Judge of the Court of Appeal of Sri Lanka
- In office 1 December 2020 – 1 September 2026
- Appointed by: Gotabaya Rajapaksa

Judge of the High Court of Sri Lanka
- In office 2012 – 1 December 2020
- Appointed by: Mahinda Rajapaksa

Personal details
- Born: Ratnapriya Gurusinghe 1 September 1963 (age 63)

= Ratnapriya Gurusinghe =

Sri Lankan judge of the Court of Appeal (born 1963)

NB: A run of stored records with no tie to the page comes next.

/-- A request's handler is not atomic (spec/20_memory.md R69): while it is in progress and not at its end, a scheduled step
of another agent falls in the gap before its next command, and where MAIN is scheduled, or nobody is, it issues that
command; a held command leaves everything as it was. -/
def Obligations.HandlerGaps : Prop :=
  ∀ (s : State) (fuel : Nat), s.main ≠ [] → s.halted = false →
    (∀ a slots, s.sched = .agent a :: slots →
      drive (fuel + 1) s = drive fuel (agentStep a { s with sched := slots })) ∧
    (∀ slots t, s.sched = .main :: slots → mainStep { s with sched := slots } = some t →
      drive (fuel + 1) s = drive fuel t) ∧
    (∀ slots, s.sched = .main :: slots → mainStep { s with sched := slots } = none →
      drive (fuel + 1) s = drive fuel { s with sched := slots }) ∧
    (∀ t, s.sched = [] → mainStep s = some t → drive (fuel + 1) s = drive fuel t) ∧
    (s.sched = [] → mainStep s = none → drive (fuel + 1) s = s)

/-! ## The Endpoint FIFO Core -/

/-- R95: the code in 31:28, zero in 27:16, the data in 15:0, with the eight codes. -/
def Obligations.ResponseLayout : Prop :=
  (∀ (c : RespCode) (d : BitVec 16),
    (respWord c d).extractLsb' 28 4 =
      (match c with
        | .ok => 0 | .errEp => 1 | .errNocfg => 2 | .errFull => 3 | .errEmpty => 4 | .errArg => 5 | .errDir => 6
        | .errOp => 7) ∧
    (respWord c d).extractLsb' 16 12 = 0 ∧ (respWord c d).extractLsb' 0 16 = d)

/-- R268: a command word that matches no row is answered with `ERR_OP`, and nothing else changes. -/
def Obligations.ReservedWordRefused : Prop :=
  ∀ (s : State) (w : Word) (items : List MainItem), s.running → s.main = [] → s.sched = [] →
    s.program = .issue (.cmd32 w) :: items → (∀ r ∈ cmdRows, w &&& r.mask ≠ r.mtch) →
    step s = .next { s with program := items, resp := 0x70000000 }

/-- R121: `CONFIGURE e, type, dir, mps`, with the endpoint check before the argument check (R120). -/
def Obligations.Configure : Prop :=
  (∀ (c : RequestCodes) (w : Word), w &&& 0xF01FF800 = 0x20000000 →
    decode c (.cmd32 w) = some (.configure (epField w) (XferType.ofBits (w.extractLsb' 22 2))
      (Dir.ofBits (w.extractLsb' 21 1)) (w.extractLsb' 0 11))) ∧
  ∀ (e : EpNum) (ty : XferType) (dir : Dir) (mps : BitVec 11) (s : State), s.running →
    exec (.configure e ty dir mps) s = .next (
      if s.params.numEps ≤ e.val then { s with resp := respWord .errEp 0 }
      else if mps.toNat = 0 ∨ s.params.fifoCap < mps.toNat ∨ (e = 0 ∧ ty ≠ .ctrl) then
        { s with resp := respWord .errArg 0 }
      else
        { s with
          eps := s.eps.set e.val
            { s.ep e with q := [], xtype := ty, dir := dir, mps := mps, cfgValid := true, rxBuf := [], rxReady := false,
                          txReady := false, underrun := false, toggle := false, hwEn := true }
          pcb := { s.pcb with pending := s.pcb.pending &&& ~~~(1#16 <<< e.val) }
          resp := respWord .ok 0 })

/-- R122: `WRITE e, byte`; a full FIFO rejects the byte and the fault is recorded (R264). The premise on the length is part of
the invariant (R55 (a)). -/
def Obligations.Write : Prop :=
  (∀ (c : RequestCodes) (w : Word), w &&& 0xF0FFFF00 = 0x30000000 →
    decode c (.cmd32 w) = some (.write (epField w) (w.extractLsb' 0 8))) ∧
  ∀ (e : EpNum) (b : Byte) (s : State), s.running → (s.ep e).len ≤ s.params.fifoCap →
    exec (.write e b) s = .next (
      if s.params.numEps ≤ e.val then { s with resp := respWord .errEp 0 }
      else if (s.ep e).cfgValid = false then { s with resp := respWord .errNocfg 0 }
      else if (s.ep e).len = s.params.fifoCap then
        { s with
          faults := if (.fifoFull, e) ∈ s.faults then s.faults else s.faults ++ [(.fifoFull, e)]
          resp := respWord .errFull 0 }
      else
        { s with
          eps := s.eps.set e.val { s.ep e with q := (s.ep e).q ++ [b] }
          resp := respWord .ok 0 })

/-- R123: `READ e`; a read of an empty FIFO is recorded as a fault and answers with any data at all (R265). The model's count of
free values may change with it. -/
def Obligations.Read : Prop :=
  (∀ (c : RequestCodes) (w : Word), w &&& 0xF0FFFFFF = 0x40000000 → decode c (.cmd32 w) = some (.read (epField w))) ∧
  ∀ (e : EpNum) (s : State), s.running →
    (s.params.numEps ≤ e.val → exec (.read e) s = .next { s with resp := respWord .errEp 0 }) ∧
    (e.val < s.params.numEps → (s.ep e).cfgValid = false →
      exec (.read e) s = .next { s with resp := respWord .errNocfg 0 }) ∧
    (e.val < s.params.numEps → (s.ep e).cfgValid = true → (s.ep e).q = [] →
      ∃ d n, exec (.read e) s = .next
        { s with
          faults := if (.fifoEmpty, e) ∈ s.faults then s.faults else s.faults ++ [(.fifoEmpty, e)]
          resp := respWord .errEmpty d
          draws := n }) ∧
    (∀ b rest, e.val < s.params.numEps → (s.ep e).cfgValid = true → (s.ep e).q = b :: rest →
      exec (.read e) s = .next
        { s with eps := s.eps.set e.val { s.ep e with q := rest }, resp := respWord .ok (b.setWidth 16) })

/-- R124: `FLUSH e`: at most one packet; held while the last one has not been taken: then nothing changes but that MAIN has
the command still to do (log 9). -/
def Obligations.Flush : Prop :=
  (∀ (c : RequestCodes) (w : Word), w &&& 0xF0FFFFFF = 0x50000000 → decode c (.cmd32 w) = some (.flush (epField w))) ∧
  ∀ (e : EpNum) (s : State), s.running →
    exec (.flush e) s = .next (
      if s.params.numEps ≤ e.val then { s with resp := respWord .errEp 0 }
      else if (s.ep e).cfgValid = false then { s with resp := respWord .errNocfg 0 }
      else if (s.ep e).xtype ≠ .ctrl ∧ (s.ep e).dir = .out then { s with resp := respWord .errDir 0 }
      else if (s.ep e).txReady = true then { s with main := .flush e :: s.main }
      else
        { s with
          eps := s.eps.set e.val
            { s.ep e with txPkt := (s.ep e).q.take (min (s.ep e).len (s.ep e).mps.toNat),
                          q := (s.ep e).q.drop (min (s.ep e).len (s.ep e).mps.toNat),
                          underrun := false, txReady := true }
          resp := respWord .ok (BitVec.ofNat 16 (min (s.ep e).len (s.ep e).mps.toNat)) })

Ratnapriya Gurusinghe (born 1 September 1963) is a Sri Lankan lawyer who served as a judge of the Court of Appeal of Sri Lanka from 1 December 2020 till 1 September 2026.

==Career==
Gurusinghe joined the judiciary on 5 March 1996 and served as a judge in Sri Lanka's Magistrate's Court, District Court and the High Court. He was elevated as a judge of the Court of Appeal on 1 December 2020 by President Gotabaya Rajapaksa.

In July 2025, the then Chief Justice, Murdu Fernando, recommended Gurusinghe for appointment as a puisne justice of the Supreme Court of Sri Lanka. The recommendation was forwarded to President Anura Kumara Dissanayake, who was expected to submit it to the Constitutional Council for approval. However, this did not come to pass, and Gurusinghe retired on 1 September 2026 upon reaching 63, the mandatory retirement age for a judge of the Court of Appeal.